= Beginning of Section =

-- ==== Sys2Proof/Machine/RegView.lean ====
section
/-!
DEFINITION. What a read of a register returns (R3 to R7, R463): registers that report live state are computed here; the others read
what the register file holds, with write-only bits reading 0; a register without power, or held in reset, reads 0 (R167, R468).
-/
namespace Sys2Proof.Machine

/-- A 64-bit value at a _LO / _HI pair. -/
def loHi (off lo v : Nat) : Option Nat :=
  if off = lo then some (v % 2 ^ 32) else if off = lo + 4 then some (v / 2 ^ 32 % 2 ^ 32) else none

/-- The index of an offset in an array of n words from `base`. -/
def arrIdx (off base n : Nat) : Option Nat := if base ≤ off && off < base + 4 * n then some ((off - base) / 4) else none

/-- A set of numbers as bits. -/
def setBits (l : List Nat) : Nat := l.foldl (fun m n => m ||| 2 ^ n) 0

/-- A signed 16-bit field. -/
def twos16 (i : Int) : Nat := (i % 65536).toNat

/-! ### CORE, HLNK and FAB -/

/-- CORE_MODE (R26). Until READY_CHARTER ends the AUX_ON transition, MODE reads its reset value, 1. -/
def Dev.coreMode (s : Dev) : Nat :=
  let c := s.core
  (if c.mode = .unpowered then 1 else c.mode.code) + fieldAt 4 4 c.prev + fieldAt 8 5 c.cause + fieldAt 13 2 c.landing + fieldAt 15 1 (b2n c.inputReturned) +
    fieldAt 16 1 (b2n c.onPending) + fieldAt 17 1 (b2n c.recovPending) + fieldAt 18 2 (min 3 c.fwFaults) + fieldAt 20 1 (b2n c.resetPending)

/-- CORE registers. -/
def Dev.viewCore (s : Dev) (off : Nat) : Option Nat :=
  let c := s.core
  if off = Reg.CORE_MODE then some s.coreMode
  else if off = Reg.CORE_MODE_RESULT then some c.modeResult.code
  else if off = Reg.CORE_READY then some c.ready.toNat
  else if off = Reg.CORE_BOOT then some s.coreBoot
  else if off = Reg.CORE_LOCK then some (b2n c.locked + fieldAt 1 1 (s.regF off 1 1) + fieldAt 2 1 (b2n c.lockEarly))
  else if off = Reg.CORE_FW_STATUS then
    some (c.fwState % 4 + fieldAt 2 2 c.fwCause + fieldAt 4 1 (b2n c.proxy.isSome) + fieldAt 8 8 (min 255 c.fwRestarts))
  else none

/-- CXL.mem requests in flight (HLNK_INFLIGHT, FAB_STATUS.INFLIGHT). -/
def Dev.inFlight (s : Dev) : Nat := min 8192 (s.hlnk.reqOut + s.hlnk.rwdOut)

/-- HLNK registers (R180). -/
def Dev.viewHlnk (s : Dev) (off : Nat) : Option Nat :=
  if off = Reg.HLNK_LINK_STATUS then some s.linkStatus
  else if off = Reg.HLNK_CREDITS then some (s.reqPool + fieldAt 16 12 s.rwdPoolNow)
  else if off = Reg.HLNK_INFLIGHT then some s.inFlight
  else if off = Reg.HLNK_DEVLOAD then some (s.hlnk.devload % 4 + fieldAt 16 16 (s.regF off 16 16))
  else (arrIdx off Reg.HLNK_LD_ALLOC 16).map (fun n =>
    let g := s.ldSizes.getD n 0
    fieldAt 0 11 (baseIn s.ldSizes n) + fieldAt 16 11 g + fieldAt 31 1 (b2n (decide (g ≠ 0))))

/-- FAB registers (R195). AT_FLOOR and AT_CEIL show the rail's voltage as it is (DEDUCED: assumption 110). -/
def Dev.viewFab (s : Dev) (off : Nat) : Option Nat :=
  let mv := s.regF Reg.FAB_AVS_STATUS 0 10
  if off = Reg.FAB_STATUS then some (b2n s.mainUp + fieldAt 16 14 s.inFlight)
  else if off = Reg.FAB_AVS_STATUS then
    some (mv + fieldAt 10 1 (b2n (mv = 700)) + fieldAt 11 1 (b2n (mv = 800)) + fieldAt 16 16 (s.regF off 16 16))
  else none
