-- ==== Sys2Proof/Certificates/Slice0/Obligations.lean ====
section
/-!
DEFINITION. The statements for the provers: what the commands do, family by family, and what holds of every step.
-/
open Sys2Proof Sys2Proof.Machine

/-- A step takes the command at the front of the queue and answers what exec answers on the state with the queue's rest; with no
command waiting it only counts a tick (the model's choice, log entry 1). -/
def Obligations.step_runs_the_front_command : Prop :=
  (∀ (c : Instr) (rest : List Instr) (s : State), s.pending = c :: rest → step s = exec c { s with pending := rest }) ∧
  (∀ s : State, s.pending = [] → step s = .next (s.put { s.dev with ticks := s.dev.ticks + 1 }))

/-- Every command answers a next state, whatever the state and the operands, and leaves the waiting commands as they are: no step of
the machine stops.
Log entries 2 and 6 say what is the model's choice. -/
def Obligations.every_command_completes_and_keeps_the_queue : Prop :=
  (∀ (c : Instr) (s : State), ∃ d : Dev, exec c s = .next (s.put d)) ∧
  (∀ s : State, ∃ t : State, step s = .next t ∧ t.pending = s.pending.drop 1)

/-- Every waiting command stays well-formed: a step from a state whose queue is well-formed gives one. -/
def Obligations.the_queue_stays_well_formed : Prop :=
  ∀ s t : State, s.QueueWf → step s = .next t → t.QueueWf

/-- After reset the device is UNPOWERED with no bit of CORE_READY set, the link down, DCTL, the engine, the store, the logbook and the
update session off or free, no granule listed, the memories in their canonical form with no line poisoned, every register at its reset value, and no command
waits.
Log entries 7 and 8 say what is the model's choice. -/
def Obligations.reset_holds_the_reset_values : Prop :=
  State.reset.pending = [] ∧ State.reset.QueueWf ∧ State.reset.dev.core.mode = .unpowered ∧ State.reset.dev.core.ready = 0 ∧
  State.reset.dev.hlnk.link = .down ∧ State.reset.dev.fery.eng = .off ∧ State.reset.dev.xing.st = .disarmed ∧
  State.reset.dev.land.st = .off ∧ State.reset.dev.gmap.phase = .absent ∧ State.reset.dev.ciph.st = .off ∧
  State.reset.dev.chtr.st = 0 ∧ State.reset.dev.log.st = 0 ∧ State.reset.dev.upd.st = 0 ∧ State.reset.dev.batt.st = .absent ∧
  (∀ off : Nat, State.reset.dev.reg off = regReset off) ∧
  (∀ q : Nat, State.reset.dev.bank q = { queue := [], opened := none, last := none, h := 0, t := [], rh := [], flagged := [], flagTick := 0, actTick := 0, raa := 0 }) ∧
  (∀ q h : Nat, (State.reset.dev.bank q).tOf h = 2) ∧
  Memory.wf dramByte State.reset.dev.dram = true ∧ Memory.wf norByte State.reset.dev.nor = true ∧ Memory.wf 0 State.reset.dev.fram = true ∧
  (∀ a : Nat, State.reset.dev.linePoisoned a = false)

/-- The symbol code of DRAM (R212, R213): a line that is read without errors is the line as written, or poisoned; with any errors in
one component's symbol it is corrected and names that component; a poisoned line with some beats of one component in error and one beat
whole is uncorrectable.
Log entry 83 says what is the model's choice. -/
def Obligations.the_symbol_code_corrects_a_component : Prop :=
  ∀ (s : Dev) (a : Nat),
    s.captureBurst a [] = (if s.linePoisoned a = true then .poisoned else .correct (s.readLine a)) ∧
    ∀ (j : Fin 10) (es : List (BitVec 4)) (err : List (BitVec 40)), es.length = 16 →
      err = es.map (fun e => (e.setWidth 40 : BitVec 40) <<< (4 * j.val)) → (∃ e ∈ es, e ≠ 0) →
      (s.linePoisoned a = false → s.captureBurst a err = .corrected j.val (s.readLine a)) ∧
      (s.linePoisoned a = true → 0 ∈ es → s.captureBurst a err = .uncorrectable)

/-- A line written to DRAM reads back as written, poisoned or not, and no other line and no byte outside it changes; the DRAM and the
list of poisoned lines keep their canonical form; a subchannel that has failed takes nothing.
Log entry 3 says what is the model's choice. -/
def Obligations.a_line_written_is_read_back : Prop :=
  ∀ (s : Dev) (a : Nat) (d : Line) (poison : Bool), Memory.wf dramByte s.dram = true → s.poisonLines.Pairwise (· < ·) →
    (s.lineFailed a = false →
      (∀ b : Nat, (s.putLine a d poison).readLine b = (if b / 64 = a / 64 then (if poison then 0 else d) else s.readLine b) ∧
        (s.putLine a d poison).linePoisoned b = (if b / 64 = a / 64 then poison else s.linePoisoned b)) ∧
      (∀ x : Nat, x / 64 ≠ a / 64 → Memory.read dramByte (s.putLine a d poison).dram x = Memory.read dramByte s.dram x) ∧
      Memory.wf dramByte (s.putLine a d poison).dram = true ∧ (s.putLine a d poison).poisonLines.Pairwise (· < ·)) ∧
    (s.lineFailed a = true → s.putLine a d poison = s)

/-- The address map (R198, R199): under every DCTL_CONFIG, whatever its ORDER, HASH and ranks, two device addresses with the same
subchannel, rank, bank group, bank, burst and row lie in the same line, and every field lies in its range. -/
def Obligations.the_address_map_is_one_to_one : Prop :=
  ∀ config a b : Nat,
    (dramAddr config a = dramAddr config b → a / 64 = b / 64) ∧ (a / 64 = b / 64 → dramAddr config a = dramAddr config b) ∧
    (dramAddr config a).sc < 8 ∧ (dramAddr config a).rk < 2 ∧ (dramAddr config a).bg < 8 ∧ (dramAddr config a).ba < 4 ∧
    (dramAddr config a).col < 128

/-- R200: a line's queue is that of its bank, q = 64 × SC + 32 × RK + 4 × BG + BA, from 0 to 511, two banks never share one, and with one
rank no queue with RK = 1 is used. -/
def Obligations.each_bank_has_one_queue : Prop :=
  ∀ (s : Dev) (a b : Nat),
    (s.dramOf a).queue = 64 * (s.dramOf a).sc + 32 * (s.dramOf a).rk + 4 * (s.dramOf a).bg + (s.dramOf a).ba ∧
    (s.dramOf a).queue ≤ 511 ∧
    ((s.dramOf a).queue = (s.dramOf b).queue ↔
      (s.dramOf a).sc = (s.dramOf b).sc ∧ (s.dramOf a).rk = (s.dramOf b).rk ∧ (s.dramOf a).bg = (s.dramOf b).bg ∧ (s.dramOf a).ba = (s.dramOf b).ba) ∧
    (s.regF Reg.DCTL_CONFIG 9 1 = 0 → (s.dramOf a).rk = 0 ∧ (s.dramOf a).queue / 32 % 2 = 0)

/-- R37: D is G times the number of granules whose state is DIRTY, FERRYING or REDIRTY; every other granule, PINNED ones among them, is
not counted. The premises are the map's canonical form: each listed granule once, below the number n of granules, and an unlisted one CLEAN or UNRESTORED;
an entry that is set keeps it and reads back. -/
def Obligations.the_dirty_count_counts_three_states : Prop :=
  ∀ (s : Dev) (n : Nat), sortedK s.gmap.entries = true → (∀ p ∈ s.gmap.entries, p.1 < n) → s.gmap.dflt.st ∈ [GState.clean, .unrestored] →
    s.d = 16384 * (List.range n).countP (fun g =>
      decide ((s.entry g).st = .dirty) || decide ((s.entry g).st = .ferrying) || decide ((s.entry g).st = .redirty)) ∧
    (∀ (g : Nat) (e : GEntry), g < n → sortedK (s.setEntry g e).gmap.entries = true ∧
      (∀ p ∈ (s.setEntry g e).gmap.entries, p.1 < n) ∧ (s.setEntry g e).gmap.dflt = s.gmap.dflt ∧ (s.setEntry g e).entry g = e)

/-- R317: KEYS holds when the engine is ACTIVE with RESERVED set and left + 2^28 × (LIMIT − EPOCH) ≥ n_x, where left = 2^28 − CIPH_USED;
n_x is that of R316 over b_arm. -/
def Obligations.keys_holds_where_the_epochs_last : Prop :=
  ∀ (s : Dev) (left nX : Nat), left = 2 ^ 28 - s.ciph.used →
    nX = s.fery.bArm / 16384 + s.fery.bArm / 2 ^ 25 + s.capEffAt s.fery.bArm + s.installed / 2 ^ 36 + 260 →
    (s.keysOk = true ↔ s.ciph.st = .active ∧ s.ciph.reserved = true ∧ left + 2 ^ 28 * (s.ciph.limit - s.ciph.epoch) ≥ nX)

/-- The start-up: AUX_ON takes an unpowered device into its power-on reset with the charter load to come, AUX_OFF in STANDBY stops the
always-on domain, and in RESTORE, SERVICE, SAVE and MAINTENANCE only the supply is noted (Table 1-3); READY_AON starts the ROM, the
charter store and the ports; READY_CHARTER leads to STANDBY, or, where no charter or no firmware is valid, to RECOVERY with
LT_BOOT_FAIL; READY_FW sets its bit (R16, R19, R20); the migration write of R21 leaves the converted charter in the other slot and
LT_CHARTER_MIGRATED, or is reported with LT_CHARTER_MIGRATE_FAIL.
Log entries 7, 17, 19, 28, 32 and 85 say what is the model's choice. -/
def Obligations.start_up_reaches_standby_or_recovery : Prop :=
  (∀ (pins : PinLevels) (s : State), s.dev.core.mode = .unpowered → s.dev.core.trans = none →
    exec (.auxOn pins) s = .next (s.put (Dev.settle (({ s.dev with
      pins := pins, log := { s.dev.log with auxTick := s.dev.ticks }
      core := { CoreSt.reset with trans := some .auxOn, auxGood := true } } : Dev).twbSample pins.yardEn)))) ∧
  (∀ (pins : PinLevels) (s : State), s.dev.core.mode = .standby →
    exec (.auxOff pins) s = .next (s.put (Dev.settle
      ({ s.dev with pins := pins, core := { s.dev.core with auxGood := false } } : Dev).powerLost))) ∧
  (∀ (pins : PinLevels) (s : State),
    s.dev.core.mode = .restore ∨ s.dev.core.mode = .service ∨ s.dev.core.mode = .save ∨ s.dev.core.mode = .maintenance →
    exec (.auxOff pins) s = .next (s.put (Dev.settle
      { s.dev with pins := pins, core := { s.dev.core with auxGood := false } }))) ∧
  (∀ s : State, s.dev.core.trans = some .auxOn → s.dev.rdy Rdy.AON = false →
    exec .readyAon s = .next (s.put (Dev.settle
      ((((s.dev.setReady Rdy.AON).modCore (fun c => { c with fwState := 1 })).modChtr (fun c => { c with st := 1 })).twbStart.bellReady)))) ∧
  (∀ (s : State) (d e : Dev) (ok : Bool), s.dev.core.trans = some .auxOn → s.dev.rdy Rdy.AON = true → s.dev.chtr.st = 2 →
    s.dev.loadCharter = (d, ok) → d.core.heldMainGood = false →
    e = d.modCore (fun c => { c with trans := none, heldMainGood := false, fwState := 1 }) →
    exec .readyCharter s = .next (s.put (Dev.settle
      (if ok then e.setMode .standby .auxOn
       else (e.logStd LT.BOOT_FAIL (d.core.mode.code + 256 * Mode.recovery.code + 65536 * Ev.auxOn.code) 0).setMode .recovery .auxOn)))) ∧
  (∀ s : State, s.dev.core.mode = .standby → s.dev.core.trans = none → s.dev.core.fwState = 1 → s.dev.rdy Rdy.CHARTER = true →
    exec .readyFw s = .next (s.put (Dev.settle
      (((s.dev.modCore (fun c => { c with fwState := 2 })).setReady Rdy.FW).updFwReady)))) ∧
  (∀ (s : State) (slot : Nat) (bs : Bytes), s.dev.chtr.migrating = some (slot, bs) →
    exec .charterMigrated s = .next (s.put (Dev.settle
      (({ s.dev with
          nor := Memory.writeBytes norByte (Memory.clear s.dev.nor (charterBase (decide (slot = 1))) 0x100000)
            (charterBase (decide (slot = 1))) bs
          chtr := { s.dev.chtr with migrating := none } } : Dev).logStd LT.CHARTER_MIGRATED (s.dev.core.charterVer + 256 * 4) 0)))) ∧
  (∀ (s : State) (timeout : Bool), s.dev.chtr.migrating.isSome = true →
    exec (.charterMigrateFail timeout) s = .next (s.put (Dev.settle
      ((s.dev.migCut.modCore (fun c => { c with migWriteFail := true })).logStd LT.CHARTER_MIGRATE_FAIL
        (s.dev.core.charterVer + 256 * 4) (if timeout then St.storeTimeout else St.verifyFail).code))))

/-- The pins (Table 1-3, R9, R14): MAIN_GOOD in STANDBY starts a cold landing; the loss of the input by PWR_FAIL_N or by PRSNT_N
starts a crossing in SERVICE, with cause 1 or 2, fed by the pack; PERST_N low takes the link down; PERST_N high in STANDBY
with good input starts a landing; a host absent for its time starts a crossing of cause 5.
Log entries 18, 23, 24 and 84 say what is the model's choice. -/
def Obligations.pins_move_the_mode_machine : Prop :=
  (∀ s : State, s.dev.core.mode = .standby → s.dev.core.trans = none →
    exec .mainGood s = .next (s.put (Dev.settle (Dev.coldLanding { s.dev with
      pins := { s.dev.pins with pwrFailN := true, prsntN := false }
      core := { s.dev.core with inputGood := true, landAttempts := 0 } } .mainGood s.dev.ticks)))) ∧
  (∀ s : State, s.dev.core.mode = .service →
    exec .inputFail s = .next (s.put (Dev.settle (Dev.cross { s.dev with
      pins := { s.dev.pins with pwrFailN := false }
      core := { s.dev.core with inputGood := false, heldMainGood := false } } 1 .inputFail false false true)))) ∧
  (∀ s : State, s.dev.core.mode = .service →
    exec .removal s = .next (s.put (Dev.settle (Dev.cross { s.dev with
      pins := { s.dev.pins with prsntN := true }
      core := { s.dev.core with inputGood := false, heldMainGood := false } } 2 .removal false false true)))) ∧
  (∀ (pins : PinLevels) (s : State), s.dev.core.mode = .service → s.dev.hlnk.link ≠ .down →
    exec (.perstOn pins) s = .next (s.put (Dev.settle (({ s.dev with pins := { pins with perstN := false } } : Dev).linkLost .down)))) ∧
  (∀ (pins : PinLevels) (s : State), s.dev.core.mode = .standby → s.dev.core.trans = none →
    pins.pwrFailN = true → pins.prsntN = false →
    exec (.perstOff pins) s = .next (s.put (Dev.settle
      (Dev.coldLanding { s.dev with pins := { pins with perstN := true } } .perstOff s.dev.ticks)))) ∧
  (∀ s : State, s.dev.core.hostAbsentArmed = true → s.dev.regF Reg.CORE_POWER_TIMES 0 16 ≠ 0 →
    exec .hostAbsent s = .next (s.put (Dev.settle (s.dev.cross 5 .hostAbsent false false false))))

= End of Section =

> _What to produce_: Every line of the material above that contains "leaves" should be counted; give the total only.

> _Solution to the exercise_: 2